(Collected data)
***

/-- WHAT A REGISTER WORD DOES: where none of its lanes but helpers meets a cause, it takes effect as `RegEffect` says. -/
theorem perLane_effect {s : State} {h : Hdr} {u : Ctx → WordUse} {c : Ctx} (iss : Issues s h u c) (w : LaneWord)
    (hr : Rising c.sq.lanes) (hq : w.quiet c) : RegEffect w c (c.finish (c.perLane w.d (w.out c))) := by
  obtain ⟨-, hsq, b, hb, hbb, hbf⟩ := iss.resident
  have hact := iss.act_rising hr
  have hnd := actors_nodup hact w.d
  have hfin : c.finish (c.perLane w.d (w.out c)) =
      (c.writeResults w.d (runLanes c.fpc (c.actors w.d) (w.out c))).wordDone c.q true := by
    have e : c.perLane w.d (w.out c) = .ok (c.writeResults w.d (runLanes c.fpc (c.actors w.d) (w.out c))) := by
      have := realCauses_nil hq
      simp only [Ctx.perLane, Ctx.actors] at this ⊢
      simp [this]
    rw [e]; rfl
  rw [hfin]
  generalize hrs : runLanes c.fpc (c.actors w.d) (w.out c) = rs
  have hkeys : (rs.map (·.1)).Nodup := by rw [← hrs, keys_runLanes]; exact hnd
  -- the squad with its results
  let sq' := (c.sq.applyLanes w.d rs).dropLanes (helperCauses rs)
  let s1 := c.s.modSquad c.q fun q => (q.applyLanes w.d rs).dropLanes (helperCauses rs)
  have h1 : s1.squad? c.q = some sq' := by simp [s1, hsq, sq']
  let s2 := match firstWords rs with
    | some ws => s1.writeSca c.q c.sq.sup w.d ws
    | none => s1
  have hwr : c.writeResults w.d rs = s2.oweFlags c.q.blk (realFlags rs) := rfl
  have hs2 : s2.scaFile c.q c.sq.sup = (match w.d, firstWords rs with
        | .sca k, some ws => putWords (s1.scaFile c.q c.sq.sup) k.val ws
        | _, _ => s1.scaFile c.q c.sq.sup)
      ∧ s2.scaFile c.q (!c.sq.sup) = s1.scaFile c.q (!c.sq.sup)
      ∧ (∀ l, s2.lane? c.q l = s1.lane? c.q l)
      ∧ (s2.squad? c.q).map Squad.besides = (s1.squad? c.q).map Squad.besides
      ∧ (∀ n, n ≠ c.q.slot → s2.squad? { c.q with slot := n } = s1.squad? { c.q with slot := n })
      ∧ (s2.block? c.q.blk).map (fun b => (b.besides, b.fpc)) = (s1.block? c.q.blk).map (fun b => (b.besides, b.fpc))
      ∧ (∀ b, b ≠ c.q.blk → s2.block? b = s1.block? b)
      ∧ s2.mem = s1.mem ∧ s2.hostMem = s1.hostMem ∧ s2.extMem = s1.extMem
      ∧ (∀ st c, s2.cyc st c = s1.cyc st c) ∧ s2.completion c.q.blk = s1.completion c.q.blk := by
    simp only [s2]
    cases hfw : firstWords rs with
    | none =>
      refine ⟨?_, rfl, fun _ => rfl, rfl, fun _ _ => rfl, rfl, fun _ _ => rfl, rfl, rfl, rfl, fun _ _ => rfl, rfl⟩
      split <;> simp_all
    | some ws =>
      obtain ⟨a1, a2, a3, a4, a5, a6, a7⟩ := writeSca_spec s1 c.q c.sq.sup w.d ws sq' h1
      refine ⟨?_, a2, a3, a4, a5, a6, a7, ?_⟩
      · rw [a1]; cases w.d <;> rfl
      · obtain ⟨m1, m2, m3⟩ := writeSca_mem s1 c.q c.sq.sup w.d ws
        exact ⟨m1, m2, m3, writeSca_completion s1 c.q c.sq.sup w.d ws c.q.blk⟩
  obtain ⟨b1, b2, b3, b4, b5, b6, b7, b8, b9, b10, b11, b12⟩ := hs2
  have howe : ((c.writeResults w.d rs).wordDone c.q true |>.block? c.q.blk).map (fun b => (b.besides, b.fpc))
      = some (c.blk.besides, c.owedFpc (realFlags rs)) := by
    have h1 : (s1.block? c.q.blk).map (fun b => (b.besides, b.fpc)) = some (c.blk.besides, c.blk.fpc) := by
      simp [s1, hb, Block.besides_modSquad, hbb, hbf]
    have h2 := b6.trans h1
    have hc : s1.completion c.q.blk = c.s.completion c.q.blk := by simp [s1, State.completion]
    rw [wordDone_block, hwr, oweFlags_block?, b11, b12, hc]
    cases e : s2.block? c.q.blk with
    | none => rw [e] at h2; simp at h2
    | some y =>
      rw [e] at h2
      simp only [Option.map_some, Option.some.injEq, Prod.mk.injEq] at h2
      simp [h2, s1, Ctx.owedFpc, Sel.blk]
  have hsca1 (m : Bool) : s1.scaFile c.q m = c.s.scaFile c.q m := by
    cases m
    · simp only [State.scaFile, h1, hsq, Bool.false_eq_true, if_false]
      exact ((dropLanes_besides _ _).2.trans (applyLanes_besides _ _ _).2)
    · simp [State.scaFile, s1, modSquad_supFile]
  -- lanes after everything
  have hlane (l : Nat) : ((c.writeResults w.d rs).wordDone c.q true).body? c.q l = (Tab.find? sq'.lanes l).map Lane.body := by
    rw [wordDone_body, hwr, State.body?]
    have : (s2.oweFlags c.q.blk (realFlags rs)).lane? c.q l = s2.lane? c.q l := by
      simp only [State.lane?, oweFlags_squad?]
    rw [this, b3, lane?_eq h1]
  have happ (l : Nat) := applyLanes_find w.d rs hkeys c.sq l
  have hrise := applyLanes_rising w.d rs hr
  have hfr (l : Nat) : Tab.find? rs l = (Tab.find? (c.actors w.d) l).map fun ln => (ln, trapped c.fpc (w.out c l ln)) := by
    rw [← hrs]; exact find?_runLanes _ _ _ _
  have hmem {x : Nat × Lane} (m : x ∈ c.actors w.d) : Tab.find? c.sq.lanes x.1 = some x.2 :=
    Tab.find?_of_mem hr.nodup (iss.act_mem (Ctx.actors_mem m))
  have hhelp {l : Nat} {ln : Lane} (e : Tab.find? c.sq.lanes l = some ln) (hh : ln.helper = false) : l ∉ helperCauses rs := by
    intro hl
    rw [← hrs] at hl
    obtain ⟨ln', m', hh'⟩ := mem_helperCauses hl
    have := hmem m'
    simp only at this
    rw [e] at this
    simp only [Option.some.injEq] at this
    subst this
    rw [hh] at hh'; simp at hh'
  have happH (ln : Lane) (o : LaneOut) : (ln.apply w.d o).helper = ln.helper := by
    unfold Lane.apply Lane.write
    have key (ps : List (BitVec 3 × Bool)) (x : Lane) : (ps.foldl (fun ln p => ln.setPred p.1 p.2) x).helper = x.helper := by
      induction ps generalizing x with
      | nil => rfl
      | cons p ps ih => simp only [List.foldl_cons]; rw [ih]; unfold Lane.setPred; split <;> rfl
    cases w.d <;> simp only <;> cases o.rnd <;> simp [key]
  constructor
  · -- acted
    intro l ln o m hh ho
    have hf := hmem m
    simp only at hf
    obtain ⟨o', ho', hc'⟩ := hq l ln m hh
    rw [ho] at ho'; simp only [Except.ok.injEq] at ho'; subst ho'
    have hfa : Tab.find? (c.actors w.d) l = some ln := Tab.find?_of_mem hnd m
    have hp : Tab.find? (c.sq.applyLanes w.d rs).lanes l = some (ln.apply w.d o) := by
      rw [happ l, hfr, hfa]; simp [ho, trapped_ok hc', hf]
    rw [hlane, (dropLanes_find hrise _ l hp).1 (by rw [happH]; exact hh) (hhelp hf hh)]
    rfl
  · -- kept
    intro l ln hf hh hno
    have hfa : Tab.find? (c.actors w.d) l = none := by
      cases e : Tab.find? (c.actors w.d) l with
      | none => rfl
      | some x => exact absurd (Tab.mem_of_find? e) (hno x)
    have hp : Tab.find? (c.sq.applyLanes w.d rs).lanes l = some ln := by rw [happ l, hfr, hfa]; simpa using hf
    rw [hlane, (dropLanes_find hrise _ l hp).1 hh (hhelp hf hh)]
    rfl
  · -- helpers
    intro l ln ln' hf hh ht
    rw [hlane] at ht
    cases hfa : Tab.find? (c.actors w.d) l with
    | none =>
      have hp : Tab.find? (c.sq.applyLanes w.d rs).lanes l = some ln := by rw [happ l, hfr, hfa]; simpa using hf
      cases e : Tab.find? sq'.lanes l with
      | none => rw [e] at ht; simp at ht
      | some y =>
        rw [e] at ht
        have := (dropLanes_find hrise _ l hp).2 y e
        subst this
        simp at ht
        exact .inl ht.symm
    | some x =>
      have hx := hmem (Tab.mem_of_find? hfa)
      simp only at hx
      rw [hf] at hx; simp only [Option.some.injEq] at hx; subst hx
      cases htr : trapped c.fpc (w.out c l ln) with
      | error e1 =>
        have hp : Tab.find? (c.sq.applyLanes w.d rs).lanes l = some ln := by rw [happ l, hfr, hfa]; simpa [htr] using hf
        cases e : Tab.find? sq'.lanes l with
        | none => rw [e] at ht; simp at ht
        | some y =>
          rw [e] at ht
          have := (dropLanes_find hrise _ l hp).2 y e
          subst this
          simp at ht
          exact .inl ht.symm
      | ok o =>
        have hp : Tab.find? (c.sq.applyLanes w.d rs).lanes l = some (ln.apply w.d o) := by
          rw [happ l, hfr, hfa]; simp [htr, hf]
        cases e : Tab.find? sq'.lanes l with
        | none => rw [e] at ht; simp at ht
        | some y =>
          rw [e] at ht
          have := (dropLanes_find hrise _ l hp).2 y e
          subst this
          simp at ht
          exact .inr ⟨o, Tab.mem_of_find? hfa, trapped_some htr, ht.symm⟩
  · -- scalars
    have hsf (m : Bool) : (s2.oweFlags c.q.blk (realFlags rs)).scaFile c.q m = s2.scaFile c.q m := by
      cases m <;> simp [State.scaFile, oweFlags_squad?, oweFlags_core]
    refine ⟨?_, ?_⟩
    · rw [wordDone_scaFile, hwr, hsf, b1, hsca1]
      unfold LaneWord.scaAfter
      cases hd : w.d with
      | sca k =>
        have ha : c.actors w.d = c.acting.toList := by simp [Ctx.actors, hd, Opnd.isSca]
        cases hac : c.acting with
        | none =>
          have : rs = [] := by rw [← hrs, ha, hac]; rfl
          simp [this, firstWords]
        | some x =>
          obtain ⟨l, ln⟩ := x
          have : rs = [(l, ln, trapped c.fpc (w.out c l ln))] := by rw [← hrs, ha, hac]; rfl
          simp only [this, firstWords]
          cases trapped c.fpc (w.out c l ln) <;> rfl
      | _ => rfl
    · rw [wordDone_scaFile, hwr, hsf, b2, hsca1]
  · -- squad
    have := congrArg (Option.map Prod.fst) (wordDone_squad (c.writeResults w.d rs) c.q true)
    simp only [Option.map_map] at this
    have e1 : (Prod.fst ∘ fun x : Squad => (x.besides, x.sca)) = Squad.besides := rfl
    rw [e1] at this
    rw [this, hwr, oweFlags_squad?, b4, h1]
    simp only [Option.map_some, Option.some.injEq]
    exact (dropLanes_besides _ _).1.trans (applyLanes_besides _ _ _).1
  · -- block
    have := congrArg (Option.map Prod.fst) howe
    rwa [Option.map_map, Option.map_some] at this
  · -- fpc
    have := congrArg (Option.map Prod.snd) howe
    rw [← hrs, realFlags_run w c hq, hrs] at this
    rwa [Option.map_map, Option.map_some] at this
  · -- squads
    intro n hn
    rw [wordDone_slot _ _ hn, hwr, oweFlags_squad?, b5 n hn]
    exact squad?_modSquad_slot _ _ hn
  · -- blocks
    intro x hx
    rw [wordDone_block_ne _ _ hx, hwr, oweFlags_block?_ne _ _ hx, b7 x hx]
    exact block?_modSquad_ne _ _ hx
  · -- memory
    obtain ⟨m1, m2, m3⟩ := oweFlags_mem s2 c.q.blk (realFlags rs)
    intro a
    simp only [wordDone_mem, wordDone_hostMem, wordDone_extMem, hwr, m1, m2, m3, b8, b9, b10]
    simp [s1]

***

__PROBLEM DETAILS__
Reproduce exactly, with nothing added, the lines from the one that contains "have := congrArg (Option.map Prod.snd)" to the end of the data.

__EXERCISE SOLUTION__
    have := congrArg (Option.map Prod.snd) howe
    rw [← hrs, realFlags_run w c hq, hrs] at this
    rwa [Option.map_map, Option.map_some] at this
  · -- squads
    intro n hn
    rw [wordDone_slot _ _ hn, hwr, oweFlags_squad?, b5 n hn]
    exact squad?_modSquad_slot _ _ hn
  · -- blocks
    intro x hx
    rw [wordDone_block_ne _ _ hx, hwr, oweFlags_block?_ne _ _ hx, b7 x hx]
    exact block?_modSquad_ne _ _ hx
  · -- memory
    obtain ⟨m1, m2, m3⟩ := oweFlags_mem s2 c.q.blk (realFlags rs)
    intro a
    simp only [wordDone_mem, wordDone_hostMem, wordDone_extMem, hwr, m1, m2, m3, b8, b9, b10]
    simp [s1]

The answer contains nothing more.